European Union antitrust officials have voiced satisfaction with Google's latest offer to modify its search results. The EU's Competition Commissioner, Joaquin Almunia, issued a statement suggesting the company has finally addressed all areas of concern, improving the list of concessions beyond its July offer that received "very negative" feedback and was subsequently dismissed by the agency.

"One of the most significant improvements relates to the vertical search concern, which was the point that received the strongest critical comments during the market test," Almunia says.

Many of Google's competitors had complained that links to their services, related to specialized content such as restaurants, were not displayed prominently. Others criticized Google for displaying too much content from their services, reducing the incentive for users to actually visit the rival site.

Google has offered to show the logo of rival sites next to the link, which is presented with dynamic text designed to better inform the visitor of the content. The company is also said to be open to utilizing an auction mechanism that will enable competitors to bid for specific queries, while the opt-out mechanism has been improved for third-party sites that don't want their original content displayed on Google's results.

The company has also reportedly backed off its contractual obligations that had effectively forced advertising publishers into exclusive agreements.

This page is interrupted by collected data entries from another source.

-- ==== Sys2Proof/Laws/State.lean ====
section
/-! SUPPORT. What each state update leaves in each field: one lemma per field and update, so that no
later proof unfolds a record update. -/

namespace Sys2Proof.Machine

variable (s : State)

/-! ### `setReg` -/

@[simp] theorem State.setReg_memory (x : Nibble) (v : Byte) :
    (s.setReg x v).memory = s.memory := rfl
@[simp] theorem State.setReg_registers (x : Nibble) (v : Byte) :
    (s.setReg x v).registers = s.registers.set x.toNat v x.isLt := rfl
@[simp] theorem State.setReg_index (x : Nibble) (v : Byte) : (s.setReg x v).index = s.index := rfl
@[simp] theorem State.setReg_pc (x : Nibble) (v : Byte) : (s.setReg x v).pc = s.pc := rfl
@[simp] theorem State.setReg_stack (x : Nibble) (v : Byte) : (s.setReg x v).stack = s.stack := rfl
@[simp] theorem State.setReg_sp (x : Nibble) (v : Byte) : (s.setReg x v).sp = s.sp := rfl
@[simp] theorem State.setReg_delayTimer (x : Nibble) (v : Byte) :
    (s.setReg x v).delayTimer = s.delayTimer := rfl
@[simp] theorem State.setReg_soundTimer (x : Nibble) (v : Byte) :
    (s.setReg x v).soundTimer = s.soundTimer := rfl
@[simp] theorem State.setReg_framebuffer (x : Nibble) (v : Byte) :
    (s.setReg x v).framebuffer = s.framebuffer := rfl
@[simp] theorem State.setReg_keypad (x : Nibble) (v : Byte) :
    (s.setReg x v).keypad = s.keypad := rfl
@[simp] theorem State.setReg_draws (x : Nibble) (v : Byte) : (s.setReg x v).draws = s.draws := rfl

/-! ### `setFirstRegs` -/

@[simp] theorem State.setFirstRegs_memory (bytes : List Byte) :
    (s.setFirstRegs bytes).memory = s.memory := rfl
@[simp] theorem State.setFirstRegs_index (bytes : List Byte) :
    (s.setFirstRegs bytes).index = s.index := rfl
@[simp] theorem State.setFirstRegs_pc (bytes : List Byte) : (s.setFirstRegs bytes).pc = s.pc := rfl
@[simp] theorem State.setFirstRegs_stack (bytes : List Byte) :
    (s.setFirstRegs bytes).stack = s.stack := rfl
@[simp] theorem State.setFirstRegs_sp (bytes : List Byte) : (s.setFirstRegs bytes).sp = s.sp := rfl
@[simp] theorem State.setFirstRegs_delayTimer (bytes : List Byte) :
    (s.setFirstRegs bytes).delayTimer = s.delayTimer := rfl
@[simp] theorem State.setFirstRegs_soundTimer (bytes : List Byte) :
    (s.setFirstRegs bytes).soundTimer = s.soundTimer := rfl
@[simp] theorem State.setFirstRegs_framebuffer (bytes : List Byte) :
    (s.setFirstRegs bytes).framebuffer = s.framebuffer := rfl
@[simp] theorem State.setFirstRegs_keypad (bytes : List Byte) :
    (s.setFirstRegs bytes).keypad = s.keypad := rfl
@[simp] theorem State.setFirstRegs_draws (bytes : List Byte) :
    (s.setFirstRegs bytes).draws = s.draws := rfl

/-! ### `setIndex` -/

@[simp] theorem State.setIndex_memory (v : Word) : (s.setIndex v).memory = s.memory := rfl
@[simp] theorem State.setIndex_registers (v : Word) : (s.setIndex v).registers = s.registers := rfl
@[simp] theorem State.setIndex_index (v : Word) : (s.setIndex v).index = v := rfl
@[simp] theorem State.setIndex_pc (v : Word) : (s.setIndex v).pc = s.pc := rfl
@[simp] theorem State.setIndex_stack (v : Word) : (s.setIndex v).stack = s.stack := rfl
@[simp] theorem State.setIndex_sp (v : Word) : (s.setIndex v).sp = s.sp := rfl
@[simp] theorem State.setIndex_delayTimer (v : Word) :
    (s.setIndex v).delayTimer = s.delayTimer := rfl
@[simp] theorem State.setIndex_soundTimer (v : Word) :
    (s.setIndex v).soundTimer = s.soundTimer := rfl
@[simp] theorem State.setIndex_framebuffer (v : Word) :
    (s.setIndex v).framebuffer = s.framebuffer := rfl
@[simp] theorem State.setIndex_keypad (v : Word) : (s.setIndex v).keypad = s.keypad := rfl
@[simp] theorem State.setIndex_draws (v : Word) : (s.setIndex v).draws = s.draws := rfl

/-! ### `setDelay` -/

@[simp] theorem State.setDelay_memory (v : Byte) : (s.setDelay v).memory = s.memory := rfl
@[simp] theorem State.setDelay_registers (v : Byte) : (s.setDelay v).registers = s.registers := rfl
@[simp] theorem State.setDelay_index (v : Byte) : (s.setDelay v).index = s.index := rfl
@[simp] theorem State.setDelay_pc (v : Byte) : (s.setDelay v).pc = s.pc := rfl
@[simp] theorem State.setDelay_stack (v : Byte) : (s.setDelay v).stack = s.stack := rfl
@[simp] theorem State.setDelay_sp (v : Byte) : (s.setDelay v).sp = s.sp := rfl
@[simp] theorem State.setDelay_delayTimer (v : Byte) : (s.setDelay v).delayTimer = v := rfl
@[simp] theorem State.setDelay_soundTimer (v : Byte) :
    (s.setDelay v).soundTimer = s.soundTimer := rfl
@[simp] theorem State.setDelay_framebuffer (v : Byte) :
    (s.setDelay v).framebuffer = s.framebuffer := rfl
@[simp] theorem State.setDelay_keypad (v : Byte) : (s.setDelay v).keypad = s.keypad := rfl
@[simp] theorem State.setDelay_draws (v : Byte) : (s.setDelay v).draws = s.draws := rfl

/-! ### `setSound` -/

@[simp] theorem State.setSound_memory (v : Byte) : (s.setSound v).memory = s.memory := rfl
@[simp] theorem State.setSound_registers (v : Byte) : (s.setSound v).registers = s.registers := rfl
@[simp] theorem State.setSound_index (v : Byte) : (s.setSound v).index = s.index := rfl
@[simp] theorem State.setSound_pc (v : Byte) : (s.setSound v).pc = s.pc := rfl
@[simp] theorem State.setSound_stack (v : Byte) : (s.setSound v).stack = s.stack := rfl
@[simp] theorem State.setSound_sp (v : Byte) : (s.setSound v).sp = s.sp := rfl
@[simp] theorem State.setSound_delayTimer (v : Byte) :
    (s.setSound v).delayTimer = s.delayTimer := rfl
@[simp] theorem State.setSound_soundTimer (v : Byte) : (s.setSound v).soundTimer = v := rfl
@[simp] theorem State.setSound_framebuffer (v : Byte) :
    (s.setSound v).framebuffer = s.framebuffer := rfl
@[simp] theorem State.setSound_keypad (v : Byte) : (s.setSound v).keypad = s.keypad := rfl
@[simp] theorem State.setSound_draws (v : Byte) : (s.setSound v).draws = s.draws := rfl

/-! ### `setFramebuffer` -/

@[simp] theorem State.setFramebuffer_memory (fb : Framebuffer) :
    (s.setFramebuffer fb).memory = s.memory := rfl
@[simp] theorem State.setFramebuffer_registers (fb : Framebuffer) :
    (s.setFramebuffer fb).registers = s.registers := rfl
@[simp] theorem State.setFramebuffer_index (fb : Framebuffer) :
    (s.setFramebuffer fb).index = s.index := rfl
@[simp] theorem State.setFramebuffer_pc (fb : Framebuffer) : (s.setFramebuffer fb).pc = s.pc := rfl
@[simp] theorem State.setFramebuffer_stack (fb : Framebuffer) :
    (s.setFramebuffer fb).stack = s.stack := rfl
@[simp] theorem State.setFramebuffer_sp (fb : Framebuffer) : (s.setFramebuffer fb).sp = s.sp := rfl
@[simp] theorem State.setFramebuffer_delayTimer (fb : Framebuffer) :
    (s.setFramebuffer fb).delayTimer = s.delayTimer := rfl
@[simp] theorem State.setFramebuffer_soundTimer (fb : Framebuffer) :
    (s.setFramebuffer fb).soundTimer = s.soundTimer := rfl
@[simp] theorem State.setFramebuffer_framebuffer (fb : Framebuffer) :
    (s.setFramebuffer fb).framebuffer = fb := rfl
@[simp] theorem State.setFramebuffer_keypad (fb : Framebuffer) :
    (s.setFramebuffer fb).keypad = s.keypad := rfl
@[simp] theorem State.setFramebuffer_draws (fb : Framebuffer) :
    (s.setFramebuffer fb).draws = s.draws := rfl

"We have reached a key moment in this case," Almunia adds. "Following the first market test, I had serious doubts whether it was possible to continue the route towards a Commitment decision. Now, with the significant improvements on the table, I think we have the possibility to work again and seek to find an effective solution based on a decision under Article 9 of the Antitrust Regulation."

Google was reportedly facing a steep fine for antitrust violations, facing a potential penalty of up to $5 billion.